The highest-risk errors under payday super rules involve late payments, incorrect contribution calculations, and mismatched payroll data. A single missed deadline can be corrected, but when the same error repeats across every pay cycle, it becomes systemic and regulators treat it far more seriously. From July 1, 2026, super will be paid every payday, at the same time as salary or wages, while, currently, it can be paid quarterly.
Late or missed super payments
Under payday super, contributions have to be received by the super fund within seven business days after each payday. The new rules for payday super take effect on 1 July 2026.
Incorrect calculation of superable earnings
Excluding eligible earnings from the super calculation is a common mistake. Allowances, certain bonuses, and other ordinary time earnings are often missed or treated inconsistently. Overtime is generally not ordinary time earnings and does not attract super, but the distinction between ordinary hours and overtime is where most errors occur. Bonuses tied to gross salary are often missed or treated inconsistently across payroll runs. A small underpayment per employee per cycle can become a six-figure shortfall.

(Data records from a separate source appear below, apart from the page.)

/-- 11 R332; 17 R421 to R423: an answer that fits an outstanding request gives the element its value: the bytes read, 0 for a write,
the old value of an atomic; NOT_IMPLEMENTED and REFUSED end it with the cause, once no other request of the instruction is
unanswered (15 R378, log 61); an answer that no request fits is discarded. -/
def Sys2Proof.Cert.PeersAnswersEndRequests : Prop :=
  (∀ (s : State) (port k i : Nat) (f : Flit) (r : KReq) (o : Op) (e : Elem) (a : Nat) (cv : Bool), e.place = some (.peer f.source.toNat a cv false) →
    (FitsRequest s port f 0x10 r k i o e → r.flit.op = 1 → exec (.readData port f) s = .next (elemGot (withoutReq s port f) k i e
      (BitVec.ofNat 64 (leNat ((List.range e.n).map fun j => f.data.getD (a + j - r.flit.addr.toNat) 0)))).sendHeld) ∧
    (FitsRequest s port f 0x11 r k i o e → r.flit.op = 4 ∨ r.flit.op = 5 →
      exec (.writeDone port f) s = .next (elemGot ((withoutReq s port f).pokeRemote k o e none) k i e 0).sendHeld) ∧
    (FitsRequest s port f 0x11 r k i o e → r.flit.op = 2 → exec (.writeDone port f) s =
      .next (elemGot ((withoutReq s port f).pokeRemote k o e (some e.data.toNat)) k i e 0).sendHeld) ∧
    (FitsRequest s port f 0x12 r k i o e → r.flit.op = 3 →
      let old := leNat (f.data.take e.n)
      exec (.atomicResult port f) s = .next (elemGot ((withoutReq s port f).pokeRemote k o e
        (some (atomNew r.flit.aop.toNat r.flit.typ.toNat old e.data.toNat e.swap.toNat))) k i e (BitVec.ofNat 64 old)).sendHeld) ∧
    (FitsRequest s port f 0x13 r k i o e → r.flit.op = 3 ∨ r.flit.op = 4 ∨ r.flit.op = 5 →
      exec (.notImplemented port f) s = .next ((withoutReq s port f).reqFail r 0x23).sendHeld) ∧
    (FitsRequest s port f 0x14 r k i o e →
      exec (.refused port f) s = .next ((withoutReq s port f).reqFail r (f.data.headD 0).toNat).sendHeld)) ∧
  (∀ (s : State) (r : KReq) (k i : Nat) (o : Op) (e : Elem) (cause : Nat), r.back = none → r.op = some k → r.elems = [i] →
    kget s.ops k = some o → o.elems[i]? = some e → o.gathers = true → o.fails = [] → o.hold = [] → o.want = [] →
    (let detail := if 0x20 ≤ cause then r.flit.dest.toNat else 0
     let o' : Op := { o with elems := setAt o.elems i { e with sent := false }, fails := [failedOf cause detail [e]] }
     ((∀ j x, j ≠ i → o.elems[j]? = some x → x.sent = false ∨ x.done = true) →
       s.reqFail r cause = s.failOp k o' cause detail e.va o.progress (elemLanes [e])) ∧
     ((∃ j x, j ≠ i ∧ o.elems[j]? = some x ∧ x.sent = true ∧ x.done = false) →
       s.reqFail r cause = { s with ops := kset s.ops k o' }))) ∧
  (∀ (s : State) (k : Nat) (o : Op) (e : Elem) (p : Place) (c : Nat), e.place = some p → o.l1Core = some c →
    (s.core c).fresh p k = true →
    s.pokeRemote k o e none = (s.modCore c fun x => (x.l1Drop p).touch p s.opNo) ∧
    ∀ v, s.pokeRemote k o e (some v) = s.modCore c fun x => (x.l1Poke (s.frontsAt x p) p (leBytes e.n v)).touch p s.opNo) ∧
  (∀ (s : State) (port : Nat) (f : Flit), (s.kport port).up = true → f.seq = (s.kport port).rx → f.dest = s.mgmt.peernum →
    kget s.fab.reqs (port * 4096 + f.tag.toNat) = none →
    (f.op = 0x10 → exec (.readData port f) s = .next (s.flitIn port f)) ∧ (f.op = 0x11 → exec (.writeDone port f) s = .next (s.flitIn port f)) ∧
    (f.op = 0x12 → exec (.atomicResult port f) s = .next (s.flitIn port f)) ∧
    (f.op = 0x13 → exec (.notImplemented port f) s = .next (s.flitIn port f)) ∧
    (f.op = 0x14 → exec (.refused port f) s = .next (s.flitIn port f)))

/-- 07 R221, 11 R331, 11 R332, 11 R335, 17 R421, 17 R422, 17 R423, 11 Table 11-7: requests of peers are performed, and answers of
peers end requests: the parts above. The order in which the gathered requests of an instruction end it is log 61, that the DETAIL of
a REFUSED answer with a cause below 0x20 is 0 is log 58, and that flits number from 0 and wait for their turn is log 93. -/
def Obligations.PeerRequestsAndAnswers : Prop := PeersRequestsArePerformed ∧ PeersAnswersEndRequests

namespace Sys2Proof.Cert

/-- Nibble h of a plane map. -/
def planeAt (f : Fabric) (h : Nat) : Nat := bitsOf f.map.toNat (4 * h) 4

/-- Lanes of a port that carry flits. -/
def lanesUp (p : KPort) : Nat := ((List.range 8).filter fun i => !p.retired.getLsbD i && !p.recal.getLsbD i).length

/-- A management command is served: package reset is released, and the secure session is established (12 R361). -/
def Session (s : State) : Prop := s.mgmt.asserted = false ∧ s.mgmt.session = true

end Sys2Proof.Cert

Payroll corrections that skip super
When wages are corrected retroactively but super is not recalculated to match, the gap goes undetected until an audit. Manual fixes applied outside the payroll system are the most common source. If the payroll change and the super update do not travel together, the employer ends up with numbers that won’t match.
Data mismatches between payroll, super funds, and reports
Inconsistent employee identifiers, wrong fund details, or errors in reporting files attract scrutiny because they suggest the payroll system is not the single source of truth. Gaps between what was paid and what the fund received are among the first lines auditors check.
Over-reliance on manual workarounds
Spreadsheet-based calculations, one-off overrides without audit trails, and relying on a single key person all increase risk. If only one person knows how super is calculated and that person leaves, the employer cannot verify the accuracy of it.
What payroll teams typically prioritise first
- Align super payments with wage payments before optimising anything else.
- Rules for automated calculation instead of manual checks.
- Regular reconciliation between payroll and fund receipts.
- Controls embedded in the payroll system.
TL;DR
- Late super payments are the highest-risk error because payday super (effective 1 July 2026) requires contributions to reach the fund within seven business days after each payday.
- Calculations on Incorrect earnings and unreconciled corrections compound silently over time.
- Payroll teams reduce risk by making calculations automated, aligning the timing of their payments, and reconciling.